((

/-- The row of an agent's command. -/
def Op.row (o : Op) (x : Src) (w : CmdW) : Instr :=
  match o with
  | .nop => .nop x w | .open => .open x w | .close => .close x w | .bindMembers => .bindMembers x w
  | .grant => if w.arg.getLsbD 10 then .grantRevoke x w else .grant x w
  | .pin => .pin x w | .unpin => .unpin x w | .arrive => .arrive x w | .arriveWait => .arriveWait x w | .wait => .wait x w
  | .poll => .poll x w | .cancelWait => .cancelWait x w | .semPost => .semPost x w | .semTake => .semTake x w
  | .semTry => .semTry x w | .lockAcquire => .lockAcquire x w | .lockTry => .lockTry x w | .lockRelease => .lockRelease x w
  | .lockHandoff => .lockHandoff x w | .tokenGive => .tokenGive x w | .tokenTake => .tokenTake x w
  | .tokenTry => .tokenTry x w | .flagSet => .flagSet x w | .flagClear => .flagClear x w | .payloadWrite => .payloadWrite x w
  | .resultRead => .resultRead x w | .ledgerPost => .ledgerPost x w | .ledgerCheck => .ledgerCheck x w
  | .ledgerRead => .ledgerRead x w | .vote => .vote x w | .unvote => .unvote x w | .holdRequest => .holdRequest x w
  | .holdDone => .holdDone x w | .seqStart => .seqStart x w | .seqStop => .seqStop x w | .readReg => .readReg x w
  | .writeReg => .writeReg x w | .clearStatus => .clearStatus x w | .resign => .resign x w | .reassign => .reassign x w
  | .remap => .remap x w

end Sys2Proof

namespace Sys2Proof.Machine

/-- The state between two steps: no work is left over, SEAM_OCC's peaks are no lower than the occupancies (R42), the wave of ALIVE_OUT
runs while the block runs with nothing contained (R347), and FL_RESET_N has risen by 50 µs out of reset (R44). Reset meets it and every
step keeps it. -/
def State.calm (s : State) : Prop :=
  s.todo = [] ∧ s.seamHeld .q ≤ s.trace.peakQ ∧ s.seamHeld .k ≤ s.trace.peakK ∧ s.trace.wave.run = s.aliveRuns ∧
  (50000 ≤ s.now → s.inReset = false → s.pins.flResetN = true)

/-- The block runs: start-up has reached READY and the block is not in reset (R59, R64). -/
def State.runs (s : State) : Prop := s.ready = true ∧ s.inReset = false

/-- Between two steps of the running block. -/
def State.between (s : State) : Prop := s.calm ∧ s.runs

/-- A source of a block sets at most its STAT bit and an interrupt: it does not contain its block (R329). -/
def State.mild (s : State) (b src : Nat) : Prop := s.severity b src < 3

/-- A file starts no write-back when a record is installed: no record stands in a lost slot, and more than 32 slots are free (R119). -/
def State.roomy (s : State) (f : Nat) : Prop := s.stranded f = [] ∧ 33 ≤ s.freeSlots f

/-- No barrier stands in HOLDING. -/
def State.noneHolding (s : State) : Prop := ∀ y ∈ s.barriers, y.2.holding = false

/-! ### Agents' commands -/

/-- The response entry that a queued-path command is answered in (Table 3.9). -/
def srcEntry (x : Src) (w : CmdW) : EntryId := { win := srcWing x, pos := x.pos, t := w.tag.toNat % 4 }

/-- The request that a presented command is. -/
def srcReq (x : Src) (w : CmdW) : Req :=
  match x.path with
  | .slot _ => .slot x.pos
  | .caught _ _ => .slot x.pos
  | .win _ => .win (srcEntry x w)

/-- The caller of an agent's command (R80). -/
def State.caller (s : State) (x : Src) (op : Op) (w : CmdW) : Ctx :=
  { pos := x.pos, dom := s.domOf x.pos, inw := srcWing x, req := srcReq x w, op := op, w := w }

/-- A response entry that waits for nothing: no response uncollected, no command in flight (R93). -/
def Entry.vacant (e : Entry) : Prop := e.isDone = false ∧ e.inFlight = false ∧ e.slot = none ∧ e.flight = none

))

EXERCISE AIM - Repeat word for word every line from the start of the entries to the line holding "w | .semTake => .semTake x w", inclusive, and nothing else.

RESPONSE -
/-- The row of an agent's command. -/
def Op.row (o : Op) (x : Src) (w : CmdW) : Instr :=
  match o with
  | .nop => .nop x w | .open => .open x w | .close => .close x w | .bindMembers => .bindMembers x w
  | .grant => if w.arg.getLsbD 10 then .grantRevoke x w else .grant x w
  | .pin => .pin x w | .unpin => .unpin x w | .arrive => .arrive x w | .arriveWait => .arriveWait x w | .wait => .wait x w
  | .poll => .poll x w | .cancelWait => .cancelWait x w | .semPost => .semPost x w | .semTake => .semTake x w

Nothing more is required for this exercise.